Assigned task →
Where the records below show a line containing "(record code subject snap s).fw", start copying; end with the line containing "(record code subject snap s).qps", and copy it too.

(Records excerpted from a collection)
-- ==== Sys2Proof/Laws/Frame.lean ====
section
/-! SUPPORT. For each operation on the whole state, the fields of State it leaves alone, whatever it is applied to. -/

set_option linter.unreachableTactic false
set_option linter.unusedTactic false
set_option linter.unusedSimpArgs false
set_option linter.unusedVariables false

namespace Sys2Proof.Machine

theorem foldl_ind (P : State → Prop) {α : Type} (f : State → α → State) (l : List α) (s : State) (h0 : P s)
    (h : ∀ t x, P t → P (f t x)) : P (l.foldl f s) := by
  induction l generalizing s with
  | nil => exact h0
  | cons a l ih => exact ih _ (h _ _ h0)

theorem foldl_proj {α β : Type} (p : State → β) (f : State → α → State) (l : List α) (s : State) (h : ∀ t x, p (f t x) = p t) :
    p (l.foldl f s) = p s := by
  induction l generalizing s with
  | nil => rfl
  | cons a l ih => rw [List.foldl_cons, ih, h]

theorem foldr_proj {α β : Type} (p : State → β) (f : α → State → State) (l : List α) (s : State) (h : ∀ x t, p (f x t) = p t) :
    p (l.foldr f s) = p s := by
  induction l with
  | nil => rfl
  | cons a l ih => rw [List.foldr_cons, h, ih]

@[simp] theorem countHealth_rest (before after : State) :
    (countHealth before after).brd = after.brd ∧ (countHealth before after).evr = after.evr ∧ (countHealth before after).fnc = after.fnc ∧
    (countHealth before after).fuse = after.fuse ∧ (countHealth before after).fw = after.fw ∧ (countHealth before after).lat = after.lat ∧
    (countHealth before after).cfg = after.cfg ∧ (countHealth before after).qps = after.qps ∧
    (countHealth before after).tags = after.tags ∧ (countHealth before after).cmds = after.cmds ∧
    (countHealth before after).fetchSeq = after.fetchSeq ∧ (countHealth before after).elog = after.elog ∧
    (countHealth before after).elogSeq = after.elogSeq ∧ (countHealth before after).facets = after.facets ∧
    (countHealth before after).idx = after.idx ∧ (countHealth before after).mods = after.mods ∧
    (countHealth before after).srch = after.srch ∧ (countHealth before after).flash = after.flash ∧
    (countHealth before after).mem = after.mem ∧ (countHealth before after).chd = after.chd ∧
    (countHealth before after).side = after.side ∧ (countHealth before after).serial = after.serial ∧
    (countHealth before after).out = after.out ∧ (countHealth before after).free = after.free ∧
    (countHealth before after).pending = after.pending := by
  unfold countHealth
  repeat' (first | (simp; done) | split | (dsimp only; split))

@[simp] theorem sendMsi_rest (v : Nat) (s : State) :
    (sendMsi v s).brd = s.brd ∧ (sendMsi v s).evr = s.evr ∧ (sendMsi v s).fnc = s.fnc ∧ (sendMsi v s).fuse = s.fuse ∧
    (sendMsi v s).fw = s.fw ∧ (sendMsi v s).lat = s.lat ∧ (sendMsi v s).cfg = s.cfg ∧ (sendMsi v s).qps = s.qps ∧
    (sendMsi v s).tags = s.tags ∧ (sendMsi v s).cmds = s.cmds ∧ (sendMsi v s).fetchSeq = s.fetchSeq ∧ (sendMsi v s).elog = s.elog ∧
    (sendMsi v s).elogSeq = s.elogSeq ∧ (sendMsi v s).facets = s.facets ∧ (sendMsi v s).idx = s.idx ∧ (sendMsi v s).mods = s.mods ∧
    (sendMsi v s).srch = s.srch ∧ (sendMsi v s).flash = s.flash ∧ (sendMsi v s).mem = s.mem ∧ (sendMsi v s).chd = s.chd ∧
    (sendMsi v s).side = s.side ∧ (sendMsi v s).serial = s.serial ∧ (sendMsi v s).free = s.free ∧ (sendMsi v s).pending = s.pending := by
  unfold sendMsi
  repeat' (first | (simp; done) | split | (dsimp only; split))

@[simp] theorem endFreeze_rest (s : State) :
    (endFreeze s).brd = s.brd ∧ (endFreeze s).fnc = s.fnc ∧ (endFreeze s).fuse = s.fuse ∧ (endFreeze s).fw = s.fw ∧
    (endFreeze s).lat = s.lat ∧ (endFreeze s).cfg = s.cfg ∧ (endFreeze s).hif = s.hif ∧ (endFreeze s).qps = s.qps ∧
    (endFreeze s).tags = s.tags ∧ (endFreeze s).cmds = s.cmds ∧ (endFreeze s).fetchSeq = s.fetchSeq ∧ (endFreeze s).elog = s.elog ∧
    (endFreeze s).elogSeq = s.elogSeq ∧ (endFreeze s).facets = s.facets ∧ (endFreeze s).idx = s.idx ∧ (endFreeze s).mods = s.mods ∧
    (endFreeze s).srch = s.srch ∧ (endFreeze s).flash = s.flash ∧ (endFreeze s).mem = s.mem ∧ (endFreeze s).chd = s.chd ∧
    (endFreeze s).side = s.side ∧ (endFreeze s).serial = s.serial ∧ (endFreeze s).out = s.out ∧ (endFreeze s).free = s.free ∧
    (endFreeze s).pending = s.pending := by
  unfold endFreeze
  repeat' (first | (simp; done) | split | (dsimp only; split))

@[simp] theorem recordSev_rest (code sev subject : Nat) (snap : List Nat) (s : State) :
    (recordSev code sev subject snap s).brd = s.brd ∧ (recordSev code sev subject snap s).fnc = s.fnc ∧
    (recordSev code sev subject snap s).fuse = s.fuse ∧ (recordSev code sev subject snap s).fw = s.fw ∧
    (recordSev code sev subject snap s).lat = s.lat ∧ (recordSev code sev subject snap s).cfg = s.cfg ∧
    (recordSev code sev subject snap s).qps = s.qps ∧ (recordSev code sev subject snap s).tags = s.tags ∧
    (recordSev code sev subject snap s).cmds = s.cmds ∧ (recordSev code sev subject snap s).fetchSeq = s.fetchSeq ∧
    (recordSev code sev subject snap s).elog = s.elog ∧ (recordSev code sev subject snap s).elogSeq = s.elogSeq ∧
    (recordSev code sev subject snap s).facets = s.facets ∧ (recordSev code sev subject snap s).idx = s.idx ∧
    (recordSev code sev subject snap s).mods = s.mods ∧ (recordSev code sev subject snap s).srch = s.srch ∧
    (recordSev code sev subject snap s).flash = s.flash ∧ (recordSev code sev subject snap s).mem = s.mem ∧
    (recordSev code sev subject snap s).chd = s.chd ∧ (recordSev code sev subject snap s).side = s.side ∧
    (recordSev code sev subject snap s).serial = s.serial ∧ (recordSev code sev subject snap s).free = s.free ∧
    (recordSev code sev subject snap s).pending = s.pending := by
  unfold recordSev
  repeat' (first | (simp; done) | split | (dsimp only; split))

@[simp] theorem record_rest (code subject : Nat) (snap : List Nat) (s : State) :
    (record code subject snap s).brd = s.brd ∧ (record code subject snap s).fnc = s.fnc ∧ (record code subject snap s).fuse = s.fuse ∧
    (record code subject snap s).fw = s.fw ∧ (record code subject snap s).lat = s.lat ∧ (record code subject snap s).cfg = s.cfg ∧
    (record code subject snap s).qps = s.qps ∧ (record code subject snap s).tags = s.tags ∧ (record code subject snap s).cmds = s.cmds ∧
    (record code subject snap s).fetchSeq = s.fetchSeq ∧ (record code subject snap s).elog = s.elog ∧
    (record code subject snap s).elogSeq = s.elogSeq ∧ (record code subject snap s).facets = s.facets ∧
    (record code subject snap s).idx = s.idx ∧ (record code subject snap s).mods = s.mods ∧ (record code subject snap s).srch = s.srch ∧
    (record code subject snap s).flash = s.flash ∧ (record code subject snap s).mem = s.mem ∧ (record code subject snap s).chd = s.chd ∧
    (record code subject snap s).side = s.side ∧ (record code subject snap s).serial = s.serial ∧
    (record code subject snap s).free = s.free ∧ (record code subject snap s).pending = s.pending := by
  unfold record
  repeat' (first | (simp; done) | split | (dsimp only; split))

Expected output →
    (record code subject snap s).fw = s.fw ∧ (record code subject snap s).lat = s.lat ∧ (record code subject snap s).cfg = s.cfg ∧
    (record code subject snap s).qps = s.qps ∧ (record code subject snap s).tags = s.tags ∧ (record code subject snap s).cmds = s.cmds ∧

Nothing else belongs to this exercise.